In truth, Spurrier’s griping was not unfounded. USA Today pollster Jeff Sagarin’s computer rankings last season showed that while Georgia faced the nation’s 27th-most-difficult schedule, 12 of the 14 teams in the SEC played a more difficult slate than the Bulldogs. And the Bulldogs (12-2, 7-1 SEC) took advantage of that benefit, winning their second consecutive SEC East title thanks to a tiebreaker edge over Florida (11-2, 7-1) and a one-game edge over Spurrier’s Gamecocks (11-2, 6-2), who blasted Georgia 35-7 and promptly lost back-to-back games to LSU and Florida.
If Georgia returns to Atlanta for the SEC championship game again this fall, South Carolina’s coach can’t blame it on the Bulldogs’ schedule. Particularly when Georgia faces Clemson, South Carolina and LSU -- teams ranked 11th, eighth and 14th, respectively, in last season’s final Associated Press poll -- before the calendar turns to October.
It’s that early-season stretch that will likely determine Georgia’s ceiling this season. And thus the Bulldogs’ coaches aren’t looking far beyond the first two games.
Offensive coordinator Mike Bobo joked at a fan gathering last month that he didn’t even know who Georgia played after the South Carolina game in Week 2. And Richt confirmed that his coaching staff won’t focus far beyond those two games this offseason, either, although that is their typical pattern.

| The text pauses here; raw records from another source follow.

/-- The active profile is chosen (R441). -/
def chooseProfile (c : Chip) : Chip :=
  let own : Chip := match (cfg c).profile with
    | some p => { c with gauge := { c.gauge with prof := p, profSrc := .image, chem := (cfg c).pack.chem } }
    | none =>
      let p := (cfg c).pack
      { c with gauge := { c.gauge with prof := romProfile p.chem p.designCap, profSrc := .rom, chem := p.chem } }
  let fromTag (p : Profile) : Chip :=
    { c with gauge := { c.gauge with prof := p, profSrc := .tag, chem := u8At c.tag.header 5 } }
  if !authentic c then own
  else if c.tag.profSkip then (cfg c).profile.elim own fromTag
  else match c.tag.profile with
    | some b => if profileOk b then fromTag (decodeProfile b) else setFault F.profileBad own
    | none => setFaultIf c.tag.profBad F.profileBad own

/-- A record candidate (R474). -/
structure Candidate where
  fromTag : Bool
  z       : Rat
  sigma   : Rat
  time    : Nat
  ageS    : Nat
  soc     : Rat

/-- The age of a record in seconds: 30 days when it cannot be known (R474) (DEDUCED, log entry 75). -/
def recordAge (c : Chip) (time : Nat) : Nat :=
  if c.ret.cvSet && time != 0 && decide (time ≤ caravanSec c) then caravanSec c - time else 30 * 86400

/-- The learned payload of the adopted tag record (R521, R569). -/
def tagPayload (c : Chip) : Option (List Byte) := c.tag.record.map fun r => slice r.2 0 200

/-- The gauge block of the present estimate; in LIMP that of R477 (R522). -/
def stateBlock (c : Chip) : List Byte :=
  let fcc := if inLimp c then c.gauge.limpFcc else c.learn.qFcc
  let sigma := qdiv (sqrtRat c.learn.varF) fcc * 1000
  (if authentic c then slice c.tag.header 8 8 else List.replicate 8 0)
    ++ u32B (satR 32 (c.gauge.z * 100000)) ++ u16B (satR 16 (sqrtRat c.gauge.p.zz * 100000))
    ++ u16B (satR 16 (c.learn.soc * 10000)) ++ u32B (satR 32 fcc) ++ u8B (satR 8 sigma)
    ++ u8B (if inLimp c then c.seq.limpCells else (cfg c).pack.cells) ++ u16B c.learn.cycles
    ++ u32B (satR 32 c.learn.dsg) ++ u32B (writeTime c)

/-- A record older than 180 days is not eligible (R474). -/
def youngEnough (ageS : Nat) : Bool := decide (ageS ≤ 180 * 86400)

/-- The journal's gauge block, when it is eligible for this pack (R474). -/
def journalBlock (nvm : Nvm) (c : Chip) : Option GaugeBlock :=
  (latestBlock nvm c).bind fun b =>
    if !youngEnough (recordAge c b.time) then none
    else if authentic c then (if b.packId = slice c.tag.header 8 8 then some b else none)
    else if c.ret.packKept then some b else none

/-- The eligible candidates, the newer first, the journal record first of equals (R474). -/
def candidates (nvm : Nvm) (c : Chip) : List Candidate :=
  let j := (journalBlock nvm c).toList.map fun b =>
    ({ fromTag := false, z := (b.z : Rat) / 100000, sigma := (b.zSigma : Rat) / 100000, time := b.time
       ageS := recordAge c b.time, soc := (b.soc : Rat) / 10000 } : Candidate)
  let t := (if authentic c && c.tag.trusted then (tagPayload c).toList else []).map fun p =>
    ({ fromTag := true, z := (u32At p 12 : Rat) / 100000, sigma := (u16At p 16 : Rat) / 100000, time := u32At p 8
       ageS := recordAge c (u32At p 8), soc := 0 } : Candidate)
  match (j ++ t).filter (fun x => youngEnough x.ageS) with
  | [a, b] => if b.ageS < a.ageS ∨ (b.ageS = a.ageS ∧ a.time < b.time) then [b, a] else [a, b]
  | xs => xs

/-- A candidate aged and tested (R475, R476): z0 and P0, none when it is rejected. -/
def tryCandidate (c : Chip) (v0 zV : Rat) (sV : Option Rat) (x : Candidate) : Option (Rat × Rat) :=
  let days := (x.ageS : Rat) / 86400
  let zr := x.z - 2 / 1000 * ((x.ageS : Rat) / 3600) / c.learn.qFcc
  let sj2 := x.sigma * x.sigma + (days / 1000) * (days / 1000)
  if 60 / 1000 < absRat (v0 - ocvOf c zr) then none
  else match sV with
    | none => some (zr, sj2)
    | some s =>
      let d := zV - zr
      if 9 * (sj2 + s * s) < d * d then none
      else
        let k := sj2 / (sj2 + s * s)
        some (zr + k * d, (1 - k) * sj2)

/-- The first candidate that passes, with each rejection noted (R474). -/
def chooseCandidate (c : Chip) (v0 zV : Rat) (sV : Option Rat) : List Candidate → Chip → Option (Candidate × Rat × Rat) × Chip
  | [], d => (none, d)
  | x :: xs, d =>
    match tryCandidate c v0 zV sV x with
    | some (z0, p0) => (some (x, z0, p0), d)
    | none => chooseCandidate c v0 zV sV xs (setFault F.recordRejected d)

/-- Q_FCC with σ_F, its source (Table 11.4) and WRITE_TIME, from the newer source that passes the plausibility test. -/
def chooseFcc (nvm : Nvm) (c : Chip) : Chip :=
  let design := ((cfg c).pack.designCap : Rat)
  let t := (if authentic c && c.tag.trusted then (tagPayload c).toList else []).map fun p =>
    (1, u32At p 8, (u32At p 20 : Rat), (u16At p 18 : Rat) / 10000, (BitVec.ofNat 16 (u16At p 2)).getLsbD 0)
  let j := (journalBlock nvm c).toList.map fun b =>
    (2, b.time, (b.fcc : Rat), (b.fccSigma : Rat) / 1000,
      decide ((b.fccSigma : Rat) / 1000 * (b.fcc : Rat) < design / 10))
  let ordered := match t, j with
    | [a], [b] => if a.2.1 < b.2.1 then [b, a] else [a, b]
    | xs, ys => xs ++ ys
  match ordered.find? fun x => decide (design ≤ x.2.2.1 * 2) && decide (x.2.2.1 * 5 ≤ design * 6) with
  | some (src, time, q, rel, learned) =>
    { c with learn := { c.learn with
        qFcc := q, varF := (rel * q) * (rel * q), srcFcc := src, recordTime := time, learned := learned } }
  | none =>
    { c with learn := { c.learn with
        qFcc := design, varF := design * design / 100, srcFcc := 0, recordTime := 0, learned := false } }

/-- Point k of a payload's impedance table. -/
def payloadPoint (p : List Byte) (k : Nat) : List Nat := (List.range 5).map fun j => u16At p (40 + 10 * k + 2 * j)

/-- The impedance points that are adopted (Table 11.4). -/
def chooseImp (c : Chip) : Chip :=
  let p := (if authentic c && c.tag.trusted then tagPayload c else none)
  let ok (b : List Byte) (k : Nat) : Bool :=
    let r := payloadPoint b k
    (u16At b 26).testBit k && decide (1 ≤ r.getD 0 0) && decide (1 ≤ r.getD 2 0) && decide (1 ≤ r.getD 4 0)
  let ks := p.elim [] fun b => (List.range 16).filter (ok b)
  { c with learn := { c.learn with
      imp := (List.range 16).map fun k =>
        if ks.contains k then (payloadPoint (p.getD []) k).map (fun (v : Nat) => ((v : Nat) : Rat)) else [0, 0, 0, 0, 0]
      impBits := ks.foldl (fun m k => m ||| (1#16 <<< k)) 0
      srcBits := (if ks.isEmpty then 0 else 1) ||| (if c.tag.record.isSome && c.tag.trusted then 2 else 0)
        ||| (if c.tag.record.isSome && !c.tag.trusted then 4 else 0) } }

“Right about this time of year, right after our coaches get off the road in recruiting before the summertime, they’re going to game plan Clemson and South Carolina. And so they’re going to have that ready before we even get to the installation of the season [in August],” Richt said at the end of May. “Then we’ve got to decide when do we start actually practicing for the first game.
“Usually by the time we get into camp, we’re really not doing a whole lot for game two. We start with game one, but we’ve already got the plan for game two so that when that first game is over, we’re not just going crazy trying to figure out, ‘What are we going to do now?’ The plan will be there -- at least what we thought a few months ago. You can tweak it if you need to.”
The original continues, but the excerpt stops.